Beginning with the line that has "table gives a", please write out each remaining line of the listing below, word for word.
Segment Start: The records
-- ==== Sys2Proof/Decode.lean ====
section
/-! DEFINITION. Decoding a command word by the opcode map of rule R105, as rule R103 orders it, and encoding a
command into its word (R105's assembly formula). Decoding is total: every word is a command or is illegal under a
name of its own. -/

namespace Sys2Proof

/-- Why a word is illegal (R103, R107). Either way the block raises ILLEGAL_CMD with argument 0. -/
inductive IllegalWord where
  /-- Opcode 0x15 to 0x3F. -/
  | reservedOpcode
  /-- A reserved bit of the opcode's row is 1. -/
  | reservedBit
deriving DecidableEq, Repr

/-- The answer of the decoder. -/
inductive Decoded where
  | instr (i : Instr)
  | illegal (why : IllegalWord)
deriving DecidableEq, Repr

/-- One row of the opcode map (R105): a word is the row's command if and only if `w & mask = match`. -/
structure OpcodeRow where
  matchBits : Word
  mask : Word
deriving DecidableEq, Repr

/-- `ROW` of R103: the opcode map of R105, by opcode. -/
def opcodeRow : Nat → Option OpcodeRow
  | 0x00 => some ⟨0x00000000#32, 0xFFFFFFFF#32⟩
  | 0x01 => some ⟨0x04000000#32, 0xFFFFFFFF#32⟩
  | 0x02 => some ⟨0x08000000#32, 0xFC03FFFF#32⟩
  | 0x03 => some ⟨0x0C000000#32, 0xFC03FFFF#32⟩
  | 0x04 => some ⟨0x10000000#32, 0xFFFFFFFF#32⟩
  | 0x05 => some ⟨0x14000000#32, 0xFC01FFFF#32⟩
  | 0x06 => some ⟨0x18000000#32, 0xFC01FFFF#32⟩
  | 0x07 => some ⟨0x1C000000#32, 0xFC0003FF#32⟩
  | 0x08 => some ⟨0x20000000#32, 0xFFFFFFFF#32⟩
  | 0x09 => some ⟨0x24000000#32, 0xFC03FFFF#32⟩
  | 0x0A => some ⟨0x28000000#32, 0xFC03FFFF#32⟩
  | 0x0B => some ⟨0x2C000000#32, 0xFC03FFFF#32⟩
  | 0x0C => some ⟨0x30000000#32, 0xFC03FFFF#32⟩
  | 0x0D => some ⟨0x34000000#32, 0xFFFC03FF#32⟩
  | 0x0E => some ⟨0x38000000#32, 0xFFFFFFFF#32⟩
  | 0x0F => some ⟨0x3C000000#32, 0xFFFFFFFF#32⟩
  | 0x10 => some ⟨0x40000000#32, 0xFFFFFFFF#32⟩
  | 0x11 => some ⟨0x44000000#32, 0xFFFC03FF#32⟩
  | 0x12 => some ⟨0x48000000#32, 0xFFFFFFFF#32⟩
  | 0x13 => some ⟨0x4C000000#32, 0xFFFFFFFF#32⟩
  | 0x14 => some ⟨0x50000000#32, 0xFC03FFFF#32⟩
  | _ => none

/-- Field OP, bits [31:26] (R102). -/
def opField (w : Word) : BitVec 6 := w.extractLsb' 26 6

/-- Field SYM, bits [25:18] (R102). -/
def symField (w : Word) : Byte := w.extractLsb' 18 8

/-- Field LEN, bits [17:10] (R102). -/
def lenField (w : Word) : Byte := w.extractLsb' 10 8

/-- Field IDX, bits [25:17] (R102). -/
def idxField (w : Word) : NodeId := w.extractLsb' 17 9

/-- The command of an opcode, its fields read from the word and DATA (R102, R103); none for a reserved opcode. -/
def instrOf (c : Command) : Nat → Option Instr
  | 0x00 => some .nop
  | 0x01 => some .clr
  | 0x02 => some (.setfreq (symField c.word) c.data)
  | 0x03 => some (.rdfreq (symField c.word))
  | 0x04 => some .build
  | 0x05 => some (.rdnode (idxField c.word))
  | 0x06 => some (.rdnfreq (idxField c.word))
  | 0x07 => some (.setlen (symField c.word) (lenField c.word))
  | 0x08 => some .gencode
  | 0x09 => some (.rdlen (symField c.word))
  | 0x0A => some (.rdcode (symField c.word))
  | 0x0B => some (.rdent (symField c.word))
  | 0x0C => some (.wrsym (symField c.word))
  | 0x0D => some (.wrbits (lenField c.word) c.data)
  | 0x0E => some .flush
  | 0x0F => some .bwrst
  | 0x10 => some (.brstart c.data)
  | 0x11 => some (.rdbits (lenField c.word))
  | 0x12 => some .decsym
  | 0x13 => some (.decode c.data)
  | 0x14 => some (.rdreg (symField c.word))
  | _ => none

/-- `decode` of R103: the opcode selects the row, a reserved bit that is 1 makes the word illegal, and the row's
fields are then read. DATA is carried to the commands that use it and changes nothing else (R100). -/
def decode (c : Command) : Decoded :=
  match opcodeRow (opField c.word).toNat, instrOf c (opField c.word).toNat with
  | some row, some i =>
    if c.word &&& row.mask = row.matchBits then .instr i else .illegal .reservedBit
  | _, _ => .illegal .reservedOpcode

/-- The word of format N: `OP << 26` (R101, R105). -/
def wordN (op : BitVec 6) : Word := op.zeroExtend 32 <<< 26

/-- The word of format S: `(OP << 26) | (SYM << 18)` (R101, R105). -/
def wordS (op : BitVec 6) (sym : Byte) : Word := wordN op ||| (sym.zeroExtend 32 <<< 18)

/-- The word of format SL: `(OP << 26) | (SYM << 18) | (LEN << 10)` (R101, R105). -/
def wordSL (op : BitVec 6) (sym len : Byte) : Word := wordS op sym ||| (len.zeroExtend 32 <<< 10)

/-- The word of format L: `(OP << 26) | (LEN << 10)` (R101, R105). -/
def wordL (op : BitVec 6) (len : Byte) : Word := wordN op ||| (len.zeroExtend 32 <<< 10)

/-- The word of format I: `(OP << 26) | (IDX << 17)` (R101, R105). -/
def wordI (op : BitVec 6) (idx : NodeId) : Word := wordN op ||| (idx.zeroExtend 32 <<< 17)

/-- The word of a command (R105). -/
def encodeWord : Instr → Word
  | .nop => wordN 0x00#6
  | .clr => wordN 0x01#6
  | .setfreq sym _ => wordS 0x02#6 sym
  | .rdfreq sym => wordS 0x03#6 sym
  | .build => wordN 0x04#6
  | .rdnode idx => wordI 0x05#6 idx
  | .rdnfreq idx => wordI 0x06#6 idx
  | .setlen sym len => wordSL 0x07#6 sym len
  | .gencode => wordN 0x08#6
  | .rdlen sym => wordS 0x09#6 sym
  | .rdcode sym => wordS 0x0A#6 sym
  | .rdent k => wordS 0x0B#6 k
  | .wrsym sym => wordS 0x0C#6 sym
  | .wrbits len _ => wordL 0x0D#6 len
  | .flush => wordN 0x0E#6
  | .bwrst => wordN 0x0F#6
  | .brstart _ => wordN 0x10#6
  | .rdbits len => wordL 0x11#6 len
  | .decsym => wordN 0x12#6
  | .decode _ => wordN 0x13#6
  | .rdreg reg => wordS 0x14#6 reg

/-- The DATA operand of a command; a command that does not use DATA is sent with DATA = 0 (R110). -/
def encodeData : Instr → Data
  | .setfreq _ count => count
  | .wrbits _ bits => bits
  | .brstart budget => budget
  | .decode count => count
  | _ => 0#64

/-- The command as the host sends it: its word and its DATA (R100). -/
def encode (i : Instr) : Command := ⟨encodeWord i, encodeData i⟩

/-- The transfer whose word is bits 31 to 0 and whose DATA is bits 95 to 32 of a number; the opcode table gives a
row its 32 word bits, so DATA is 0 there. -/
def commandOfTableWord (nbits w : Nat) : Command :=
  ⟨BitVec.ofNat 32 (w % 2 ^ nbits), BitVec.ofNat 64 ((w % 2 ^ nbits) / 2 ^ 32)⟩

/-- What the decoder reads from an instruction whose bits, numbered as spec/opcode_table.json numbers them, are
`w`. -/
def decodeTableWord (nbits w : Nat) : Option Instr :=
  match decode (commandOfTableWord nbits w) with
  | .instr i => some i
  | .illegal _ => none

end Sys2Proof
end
Segment End: The records
Answer to this problem:
/-- The transfer whose word is bits 31 to 0 and whose DATA is bits 95 to 32 of a number; the opcode table gives a
row its 32 word bits, so DATA is 0 there. -/
def commandOfTableWord (nbits w : Nat) : Command :=
  ⟨BitVec.ofNat 32 (w % 2 ^ nbits), BitVec.ofNat 64 ((w % 2 ^ nbits) / 2 ^ 32)⟩

/-- What the decoder reads from an instruction whose bits, numbered as spec/opcode_table.json numbers them, are
`w`. -/
def decodeTableWord (nbits w : Nat) : Option Instr :=
  match decode (commandOfTableWord nbits w) with
  | .instr i => some i
  | .illegal _ => none

end Sys2Proof
end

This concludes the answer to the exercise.